Masipa denies that the IDC loan was used to fund a lavish lifestyle.

“My Standard Bank matter is a private one. I bought a [car] via vehicle finance and the company got into trouble. It affected everything, including me personally, and therefore I sold the car and have paid up the outstanding debt,” she said in response to questions from the M&G.

But the rate at which the R60‑million loan appears to have been spent is staggering. Former Semona Eco employees, who spoke to the M&G on condition of anonymity, said the company began a process of dismissing and retrenching staff in mid-2015, just months after the IDC loan was granted.

The company was struggling to make contributions towards staff medical aids, salaries and pension funds. Momentum, the underwriter of Semona’s FundsAtWork Umbrella Provident Fund, liquidated the scheme in February this year. Giant Leap Workspace Specialists, an interior design company, filed its own application in the same month.

“During the financial difficulties, we did default on certain contributions and/or payments,” Masipa said.

But those close to Masipa allege that she had been “reckless in her spending” and squandered the loan on an elaborate lifestyle.

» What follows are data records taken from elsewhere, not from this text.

/-- The role of a capability (R172). -/
def capRole (cap : Word) : Nat := bits cap 58 56

/-- A control word of a channel (R174). -/
def ctlWord (ty stage role kind len recv conv : Nat) : Word × Bool :=
  (w64 (fld ty 62 + fld stage 56 + fld role 53 + fld kind 48 + fld len 42 + fld recv 39 + fld conv 27), true)

/-- The outcome of judging a send or a delegation. -/
inductive Verdict
  | refuse (cause : Byte) (addr : Word) (opnd : BitVec 32)
  | hold
  | go (c : Conv) (tgt : Nat × Nat × Nat) (ws : List (Word × Bool))
  deriving DecidableEq, Repr

/-- The thread holds the capability's role (R173 step 1). -/
def holdsRole (c : Conv) (cap : Word) (r k : Nat) : Bool :=
  match Tab.get none c.holders (capRole cap) with
  | some (r1, k1, _) => r1 == r && k1 == k && !Tab.get false c.deleg (capRole cap)
  | none => false

/-- A channel has room for `n` words; a saved receiver takes none. -/
def chanRoom (d : Dev) (tgt : Nat × Nat × Nat) (n : Nat) : Bool :=
  tgt.2.1 < 16 && (Tab.get [] (d.slot tgt.1 tgt.2.1).chans tgt.2.2).length + n ≤ 64

/-- Judge a send (R173, R373). The end word carries its type alone, as 19's worked run shows it. -/
def judgeSend (d : Dev) (num : Nat) (c : Conv) (r k : Nat) (kind : Nat) (cap : Word) (ws : List Word) : Verdict :=
  let opnd := BitVec.ofNat 32 kind
  if !holdsRole c cap r k then .refuse 0x31 (handleForm cap) opnd
  else if kind > hdrKinds c.header then .refuse 0x32 (handleForm cap) opnd
  else
    match (if c.stage.toNat = hdrFinal c.header then none
      else c.edges.find? (fun e => edgeKey e == fld c.stage.toNat 8 + fld (capRole cap) 5 + kind)) with
    | none => .refuse 0x30 (handleForm cap) (opnd + BitVec.ofNat 32 (fld c.stage.toNat 8))
    | some e =>
      let stage := edgeField e 17 12
      let recv := edgeField e 11 9
      match Tab.get none c.holders recv with
      | none => .hold
      | some tgt =>
        let msg := ctlWord 0 stage (capRole cap) kind ws.length recv num :: ws.map (fun w => (w, false)) ++
          (if edgeField e 8 8 = 1 then [ctlWord 2 0 0 0 0 0 0] else [])
        if chanRoom d tgt msg.length then .go { c with stage := BitVec.ofNat 6 stage } tgt msg else .hold

/-- Judge a delegation (R175). Where its channel has no room for the delegation word it is held as a send is; the rule states no
condition on room (log 53). -/
def judgeDeleg (d : Dev) (num : Nat) (c : Conv) (r k : Nat) (cap target : Word) : Verdict :=
  let role := capRole cap
  let tgt := (bits target 10 0, bits target 14 11, bits target 16 15)
  let t := d.slot tgt.1 tgt.2.1
  if !holdsRole c cap r k then .refuse 0x31 (handleForm cap) (BitVec.ofNat 32 role)
  else if !isHelper tgt.2.1 || t.life ≠ .live || !c.mask.getLsbD t.domain.toNat then .refuse 0x38 target 2
  else if chanRoom d tgt 1 then
    .go { c with holders := Tab.set c.holders role (some tgt), deleg := Tab.set c.deleg role true } tgt
      [ctlWord 1 c.stage.toNat role 0 0 role num]
  else .hold

/-- Judge a request of either kind. -/
def judge (d : Dev) (num : Nat) (c : Conv) (r k : Nat) (q : Req) : Verdict :=
  match q.op with
  | .csend _ kind cap ws => judgeSend d num c r k kind cap ws
  | .cdeleg _ cap target => judgeDeleg d num c r k cap target
  | _ => .hold

/-- Words enter a channel in one step (R173). -/
def Dev.toChannel (d : Dev) (tgt : Nat × Nat × Nat) (ws : List (Word × Bool)) : Dev :=
  d.onSlot tgt.1 tgt.2.1 (fun t => { t with chans := Tab.set t.chans tgt.2.2 (Tab.get [] t.chans tgt.2.2 ++ ws) })

/-- An accepted delegation clears the sender's role register (R175). -/
def clearRole (t : Slot) (q : Req) : Slot :=
  match q.op with
  | .cdeleg n _ _ => { t with roles := t.roles.filter (fun e => e.1 != n) }
  | _ => t

/-- Carry out a verdict other than `hold`. -/
def settleConv (d : Dev) (num : Nat) (r k : Nat) (q : Req) : Verdict → Dev
  | .refuse c a o => d.onThrFlow r k (fun f => f.answer q (.refuse c a o))
  | .hold => d
  | .go c tgt ws =>
    let d1 := (putConv d num c).toChannel tgt ws
    d1.onThr r k (fun t => let u := clearRole t q
                           { u with flow := { u.flow.answer q .ack with rets := u.flow.rets ++ [acceptRet q] } })

/-- A send or delegation reaches the home: judged, or held behind another or for room (R173, R177, R373). -/
def homeConv (s : State) (r k : Nat) (q : Req) (cap : Word) : State :=
  let num := bits cap 43 32
  match convCurrent s.dev.objs cap with
  | none => { s with dev := s.dev.onThrFlow r k (fun f => f.answer q (.refuse 0x31 (handleForm cap) (match q.op with
      | .csend _ kind _ _ => BitVec.ofNat 32 kind
      | _ => BitVec.ofNat 32 (capRole cap)))) }
  | some c =>
    let hold : State := { s with dev := putConv s.dev num { c with held := c.held ++ [(r, k, q)] } }
    if !c.held.isEmpty then hold
    else match judge s.dev num c r k q with
      | .hold => hold
      | v => { s with dev := settleConv s.dev num r k q v }

/-- HELD_SEND_ACCEPT: the conversation's oldest held request is judged again (R177, R373). -/
def execHeldSendAccept (n : Nat) (s : State) : Out :=
  let c := convOf s.dev.objs n
  match c.held with
  | [] => .next s
  | (r, k, q) :: rest =>
    if s.dev.dieDown c.home then .next s
    else match judge s.dev n { c with held := rest } r k q with
    | .hold => .next s
    | v => devStep s (fun d => settleConv (putConv d n { c with held := rest }) n r k q v)

/-- The home's part of `cclose` (R176, R322): 3 stale, 1 a held send, 2 not the opener's domain. -/
def homeCclose (s : State) (q : Req) (h : Word) : State × Res :=
  match convCurrent s.dev.objs h with
  | none => (s, .ret [3] true)
  | some c =>
    if !c.held.isEmpty then (s, .ret [1] true)
    else if c.opener.toNat ≠ q.domain then (s, .ret [2] true)
    else ({ s with dev := putConv s.dev (bits h 43 32) { gen := c.gen + 1 } }, .ret [0] true)

/-- The word of `cstat` (R176). -/
def homeCstat (s : State) (h : Word) : Word :=
  match convCurrent s.dev.objs h with
  | none => 0
  | some c => w64 (fld 1 14 + (upto 8).foldl (fun a i => a + (if (Tab.get none c.holders i).isSome then 2 ^ (6 + i) else 0)) 0 +
      c.stage.toNat)

/-! ### Lock elision -/

/-- ELB (R181, R324). -/
def execElb (t : PcIx) (s : State) : Out :=
  if !isHelper s.dev.who then privFault s
  else parkUnless s (.own true true false false false) (fun s =>
    devStep s (fun d => d.retire (fun u => { u with elide := some ⟨t, u.x, u.p, [], []⟩ })))
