/-! ### Issue (R349, R350) -/

/-- An operand pointer with its rows, row length and extent code. -/
structure MPtr where
  p : Word
  bytes : Nat
  ext : Nat

/-- The first failure of checks 1 to 3 on the pointers. -/
def mChecks13 (d : Dev) (align : Nat) : List MPtr → Option (Byte × MPtr)
  | [] => none
  | q :: rest =>
    if pspace q.p == 5 && !privSlot d.who then some (0x04, q)
    else if !tagsOk d d.me d.rank .matrix 8 q.p then some (0x13, q)
    else if paddr q.p % align ≠ 0 then some (0x14, q)
    else mChecks13 d align rest

/-- The first failure of check 4. -/
def mCheck4 (d : Dev) : List MPtr → Option (Byte × MPtr)
  | [] => none
  | q :: rest =>
    if pspace q.p = 6 then
      match peerCheck d.objs d.me.part (ppeer q.p) with
      | some c => some (c, q)
      | none => mCheck4 d rest
    else mCheck4 d rest

/-- The first failure of check 5 over the whole extents. -/
def mCheck5 (d : Dev) : List MPtr → Option MPtr
  | [] => none
  | q :: rest =>
    let ok := match pspace q.p with
      | 1 => windowOk d.my d.who d.me (paddr q.p) q.bytes
      | 2 => sharedOk (d.core (prank q.p)) (paddr q.p) q.bytes
      | _ => true
    if ok then mCheck5 d rest else some q

/-- Enter the queue: the instruction retires and counts in `tl`. -/
def mEnter (d : Dev) (op : MOp) (va vb : Word) : Dev :=
  let t := d.me
  let c : MCmd := ⟨t.flow.nextId, d.who, op, 0, (ledBy d d.rank).isSome, t.pc, wordAt d.my t.pc, va, vb⟩
  (d.onEng d.rank (fun e => { e with mq := e.mq ++ [c] })).onMe (fun t =>
    { t.advance with flow := { t.flow with nextId := t.flow.nextId + 1 }.enter .tl t.flow.nextId 1 })
where
  wordAt (c : Core) (pc : PcIx) : BitVec 96 := BitVec.ofNat 96 (c.lmem.readN (pc.toNat * 12) 12)

/-- Issue a queued command (R350): tag, acquires, room, then the checks in order, the conditions of R200 being `subs`. -/
def mIssue (s : State) (ptrs : Dev → List MPtr) (align : Nat) (subs : Dev → Option Nat) (op : Dev → MOp) (va vb : Word) : Out :=
  needTag s holdsM (fun s => parkUnless s .sendHold (fun s => parkUnless s .mqRoom (fun s =>
    let d := s.dev
    match mChecks13 d align (ptrs d) with
    | some (c, q) => fault s c q.p (if c = 0x04 then 0 else extOpnd q.ext)
    | none => match subs d with
      | some n => fault s 0x51 0 (BitVec.ofNat 32 n)
      | none => match mCheck4 d (ptrs d) with
        | some (c, q) => fault s c q.p (extOpnd q.ext)
        | none => match mCheck5 d (ptrs d) with
          | some q => fault s 0x15 q.p (extOpnd q.ext)
          | none => devStep s (fun d => mEnter d (op d) va vb))))

/-- The first condition that holds, with its subcause (R200). -/
def firstSub : List (Nat × Bool) → Option Nat
  | [] => none
  | (n, b) :: r => if b then some n else firstSub r

/-- The bank name's enable bit is clear. -/
def offName (d : Dev) (acc : Nat) : Bool := !accEn d.my.regs.accmap acc

/-- Rules of a group for a command with `D` and its field values (R203, R349). -/
def coopBad (d : Dev) (acc : Nat) (mr nc : BitVec 2) : Bool :=
  barredByCoop d d.rank || (if (ledBy d d.rank).isSome then acc != 0 else mr != 0 || nc != 0)

/-- M or N. -/
def dimOf (v : BitVec 2) : Nat := 128 * (v.toNat + 1)

def notLocal (p : Word) : Bool := pspace p != 1 && pspace p != 2

/-- A row length that is not a whole number of blocks. -/
def rowBad (p : Word) (len : Nat) : Bool := isPsb (pfmtOf p) && len % blockLen (plcode p) != 0

def kBad (k hi : Nat) : Bool := k < 16 || k > hi || k % 16 != 0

“It was ridiculous. She hired incompetent people, some of whom were her family members. She hired more people than she needed. Overseas vacations and trips became a norm,” a source close to Masipa said.

Another former employee said Masipa also splurged on a mansion in Bryanston in 2014. The house was sold for R10-million late last year. Before this, Masipa is believed to have rented an apartment at the exclusive The Regent MCC complex in Sandton in Johannesburg.